> _WORK REQUEST_
From the entries below, copy exactly the lines from the one that contains "I/O and touches" through the one that contains "no flag (R39, R80).", both included, and only those.

━━━━━━━━━━━━━━━━

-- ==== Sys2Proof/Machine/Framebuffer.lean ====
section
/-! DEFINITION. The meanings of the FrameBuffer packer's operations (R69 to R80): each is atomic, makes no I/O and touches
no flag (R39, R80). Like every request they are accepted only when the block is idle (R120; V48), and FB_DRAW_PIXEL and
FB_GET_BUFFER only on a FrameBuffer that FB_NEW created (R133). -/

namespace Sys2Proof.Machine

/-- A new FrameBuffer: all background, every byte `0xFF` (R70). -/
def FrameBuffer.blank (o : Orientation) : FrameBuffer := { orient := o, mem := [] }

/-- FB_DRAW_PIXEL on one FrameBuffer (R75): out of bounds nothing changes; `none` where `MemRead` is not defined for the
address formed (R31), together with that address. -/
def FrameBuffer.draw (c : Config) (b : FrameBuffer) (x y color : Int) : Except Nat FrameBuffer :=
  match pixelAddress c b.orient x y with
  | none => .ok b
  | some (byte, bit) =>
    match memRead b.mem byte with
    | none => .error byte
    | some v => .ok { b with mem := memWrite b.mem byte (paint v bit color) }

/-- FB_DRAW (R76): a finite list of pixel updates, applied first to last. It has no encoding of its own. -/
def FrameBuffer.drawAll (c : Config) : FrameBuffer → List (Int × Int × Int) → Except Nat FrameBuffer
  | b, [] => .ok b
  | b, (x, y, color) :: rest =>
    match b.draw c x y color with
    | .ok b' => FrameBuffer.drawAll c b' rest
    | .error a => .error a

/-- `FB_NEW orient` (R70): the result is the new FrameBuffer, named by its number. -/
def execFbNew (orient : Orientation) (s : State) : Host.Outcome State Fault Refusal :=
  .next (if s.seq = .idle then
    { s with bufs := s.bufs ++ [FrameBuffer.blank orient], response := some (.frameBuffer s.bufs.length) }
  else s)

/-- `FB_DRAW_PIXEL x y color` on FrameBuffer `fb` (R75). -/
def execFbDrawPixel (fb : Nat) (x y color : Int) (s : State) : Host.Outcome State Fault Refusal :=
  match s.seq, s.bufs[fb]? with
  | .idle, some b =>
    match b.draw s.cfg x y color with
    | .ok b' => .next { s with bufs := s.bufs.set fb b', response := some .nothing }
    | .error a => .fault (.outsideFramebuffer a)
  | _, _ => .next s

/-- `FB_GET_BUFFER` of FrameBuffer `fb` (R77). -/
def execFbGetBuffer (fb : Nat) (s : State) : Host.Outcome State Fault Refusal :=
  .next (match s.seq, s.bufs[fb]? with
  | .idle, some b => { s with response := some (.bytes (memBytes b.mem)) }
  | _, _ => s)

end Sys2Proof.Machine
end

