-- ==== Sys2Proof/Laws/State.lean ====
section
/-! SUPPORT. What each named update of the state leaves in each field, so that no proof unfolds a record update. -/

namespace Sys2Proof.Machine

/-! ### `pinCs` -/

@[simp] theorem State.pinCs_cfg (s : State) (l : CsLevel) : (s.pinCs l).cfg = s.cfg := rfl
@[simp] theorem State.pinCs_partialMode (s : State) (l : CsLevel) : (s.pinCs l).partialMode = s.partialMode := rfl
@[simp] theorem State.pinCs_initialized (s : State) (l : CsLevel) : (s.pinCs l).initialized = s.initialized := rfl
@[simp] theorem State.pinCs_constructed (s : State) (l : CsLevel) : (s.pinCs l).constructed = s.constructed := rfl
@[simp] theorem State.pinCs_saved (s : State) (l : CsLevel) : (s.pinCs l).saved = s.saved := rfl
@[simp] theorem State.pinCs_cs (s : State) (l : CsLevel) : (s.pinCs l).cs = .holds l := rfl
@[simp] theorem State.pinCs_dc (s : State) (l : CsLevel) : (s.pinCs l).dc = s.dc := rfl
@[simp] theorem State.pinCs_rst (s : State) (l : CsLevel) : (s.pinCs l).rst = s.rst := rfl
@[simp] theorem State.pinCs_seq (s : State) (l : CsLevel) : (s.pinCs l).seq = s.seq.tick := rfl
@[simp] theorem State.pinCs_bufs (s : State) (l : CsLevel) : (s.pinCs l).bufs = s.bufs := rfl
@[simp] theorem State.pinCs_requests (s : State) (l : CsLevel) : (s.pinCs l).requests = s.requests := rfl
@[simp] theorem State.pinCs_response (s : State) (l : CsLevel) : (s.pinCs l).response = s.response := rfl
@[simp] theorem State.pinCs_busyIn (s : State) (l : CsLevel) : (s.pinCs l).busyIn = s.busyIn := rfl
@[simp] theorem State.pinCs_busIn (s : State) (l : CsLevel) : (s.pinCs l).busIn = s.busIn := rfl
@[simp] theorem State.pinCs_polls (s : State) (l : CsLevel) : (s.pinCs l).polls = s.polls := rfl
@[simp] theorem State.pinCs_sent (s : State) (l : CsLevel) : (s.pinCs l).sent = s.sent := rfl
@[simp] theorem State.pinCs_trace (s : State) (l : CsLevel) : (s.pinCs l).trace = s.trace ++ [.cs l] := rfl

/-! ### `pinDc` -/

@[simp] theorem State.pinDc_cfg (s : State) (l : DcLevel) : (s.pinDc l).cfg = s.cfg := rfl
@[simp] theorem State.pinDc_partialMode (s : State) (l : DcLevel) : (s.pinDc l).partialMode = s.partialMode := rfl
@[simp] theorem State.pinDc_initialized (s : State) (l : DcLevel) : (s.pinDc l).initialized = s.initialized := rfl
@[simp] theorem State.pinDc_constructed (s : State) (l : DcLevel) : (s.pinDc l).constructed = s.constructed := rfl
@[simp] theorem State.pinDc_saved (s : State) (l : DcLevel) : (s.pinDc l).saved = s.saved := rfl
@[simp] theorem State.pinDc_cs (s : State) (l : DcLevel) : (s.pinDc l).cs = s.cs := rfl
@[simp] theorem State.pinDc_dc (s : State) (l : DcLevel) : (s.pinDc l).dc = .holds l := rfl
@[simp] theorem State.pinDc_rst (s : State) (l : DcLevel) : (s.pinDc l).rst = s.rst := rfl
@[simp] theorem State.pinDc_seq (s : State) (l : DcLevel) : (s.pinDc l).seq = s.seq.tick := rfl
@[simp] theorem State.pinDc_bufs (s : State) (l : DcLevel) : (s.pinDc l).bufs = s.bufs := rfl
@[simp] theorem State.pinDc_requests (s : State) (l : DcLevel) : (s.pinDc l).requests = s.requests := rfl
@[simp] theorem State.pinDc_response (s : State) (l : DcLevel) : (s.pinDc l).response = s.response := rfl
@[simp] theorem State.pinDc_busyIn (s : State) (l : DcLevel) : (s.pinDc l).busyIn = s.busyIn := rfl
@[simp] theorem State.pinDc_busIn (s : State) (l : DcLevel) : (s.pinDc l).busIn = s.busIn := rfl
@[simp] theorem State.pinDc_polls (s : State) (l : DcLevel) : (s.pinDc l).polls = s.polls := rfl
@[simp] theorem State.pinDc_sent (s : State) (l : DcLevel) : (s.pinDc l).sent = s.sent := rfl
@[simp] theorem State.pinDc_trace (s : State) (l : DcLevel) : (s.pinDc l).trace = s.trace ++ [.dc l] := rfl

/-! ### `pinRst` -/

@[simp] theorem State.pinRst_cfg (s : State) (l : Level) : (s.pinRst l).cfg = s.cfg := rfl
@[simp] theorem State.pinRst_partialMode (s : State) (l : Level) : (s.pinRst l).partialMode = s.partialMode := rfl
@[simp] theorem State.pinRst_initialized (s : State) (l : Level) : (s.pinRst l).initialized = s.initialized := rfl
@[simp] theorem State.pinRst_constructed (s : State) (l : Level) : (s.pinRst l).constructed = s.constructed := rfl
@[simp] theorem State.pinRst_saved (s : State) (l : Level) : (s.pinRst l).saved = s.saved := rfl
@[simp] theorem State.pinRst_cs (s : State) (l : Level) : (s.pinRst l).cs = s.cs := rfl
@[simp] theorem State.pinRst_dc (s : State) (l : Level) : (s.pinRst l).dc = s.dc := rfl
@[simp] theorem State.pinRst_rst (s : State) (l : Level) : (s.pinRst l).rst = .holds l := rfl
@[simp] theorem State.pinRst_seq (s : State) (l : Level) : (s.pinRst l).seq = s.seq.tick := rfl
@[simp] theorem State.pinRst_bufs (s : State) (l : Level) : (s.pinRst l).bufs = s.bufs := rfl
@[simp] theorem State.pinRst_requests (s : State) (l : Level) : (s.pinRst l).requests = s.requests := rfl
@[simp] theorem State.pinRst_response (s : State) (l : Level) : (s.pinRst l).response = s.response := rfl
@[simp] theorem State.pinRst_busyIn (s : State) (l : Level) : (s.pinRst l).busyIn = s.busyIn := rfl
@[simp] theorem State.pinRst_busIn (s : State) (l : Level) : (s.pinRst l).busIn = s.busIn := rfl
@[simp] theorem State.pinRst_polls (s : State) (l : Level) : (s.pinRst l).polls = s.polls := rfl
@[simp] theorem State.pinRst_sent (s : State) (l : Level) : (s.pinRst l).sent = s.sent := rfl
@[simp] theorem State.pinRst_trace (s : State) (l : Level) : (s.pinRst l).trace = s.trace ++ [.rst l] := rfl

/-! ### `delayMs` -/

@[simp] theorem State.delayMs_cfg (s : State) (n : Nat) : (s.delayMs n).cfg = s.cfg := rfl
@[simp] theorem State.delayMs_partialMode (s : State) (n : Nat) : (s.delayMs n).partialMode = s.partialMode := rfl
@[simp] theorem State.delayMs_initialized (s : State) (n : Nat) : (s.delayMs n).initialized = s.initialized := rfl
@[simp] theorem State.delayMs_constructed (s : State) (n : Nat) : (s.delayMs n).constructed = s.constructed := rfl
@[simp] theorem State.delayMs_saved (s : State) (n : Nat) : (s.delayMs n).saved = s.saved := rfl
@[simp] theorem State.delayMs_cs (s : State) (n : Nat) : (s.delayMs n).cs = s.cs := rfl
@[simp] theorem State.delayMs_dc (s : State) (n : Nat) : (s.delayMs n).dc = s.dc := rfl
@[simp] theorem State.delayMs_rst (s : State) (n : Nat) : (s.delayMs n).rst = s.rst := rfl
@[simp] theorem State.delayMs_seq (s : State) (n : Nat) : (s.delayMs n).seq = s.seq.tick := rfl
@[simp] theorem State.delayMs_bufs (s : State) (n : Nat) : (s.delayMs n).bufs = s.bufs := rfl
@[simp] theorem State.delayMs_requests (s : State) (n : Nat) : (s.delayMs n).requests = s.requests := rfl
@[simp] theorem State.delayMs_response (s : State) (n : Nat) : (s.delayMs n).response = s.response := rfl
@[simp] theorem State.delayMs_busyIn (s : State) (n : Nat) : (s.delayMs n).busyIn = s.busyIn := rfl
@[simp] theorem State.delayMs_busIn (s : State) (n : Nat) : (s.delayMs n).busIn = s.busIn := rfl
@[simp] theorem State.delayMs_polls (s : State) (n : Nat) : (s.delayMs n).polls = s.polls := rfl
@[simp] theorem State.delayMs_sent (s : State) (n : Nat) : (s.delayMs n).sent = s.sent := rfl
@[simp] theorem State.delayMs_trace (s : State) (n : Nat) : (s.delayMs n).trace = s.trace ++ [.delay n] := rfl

━━━━━━━━━━━━━━━━

> _RESULT OF THIS TASK_
/-! DEFINITION. The meanings of the FrameBuffer packer's operations (R69 to R80): each is atomic, makes no I/O and touches
no flag (R39, R80). Like every request they are accepted only when the block is idle (R120; V48), and FB_DRAW_PIXEL and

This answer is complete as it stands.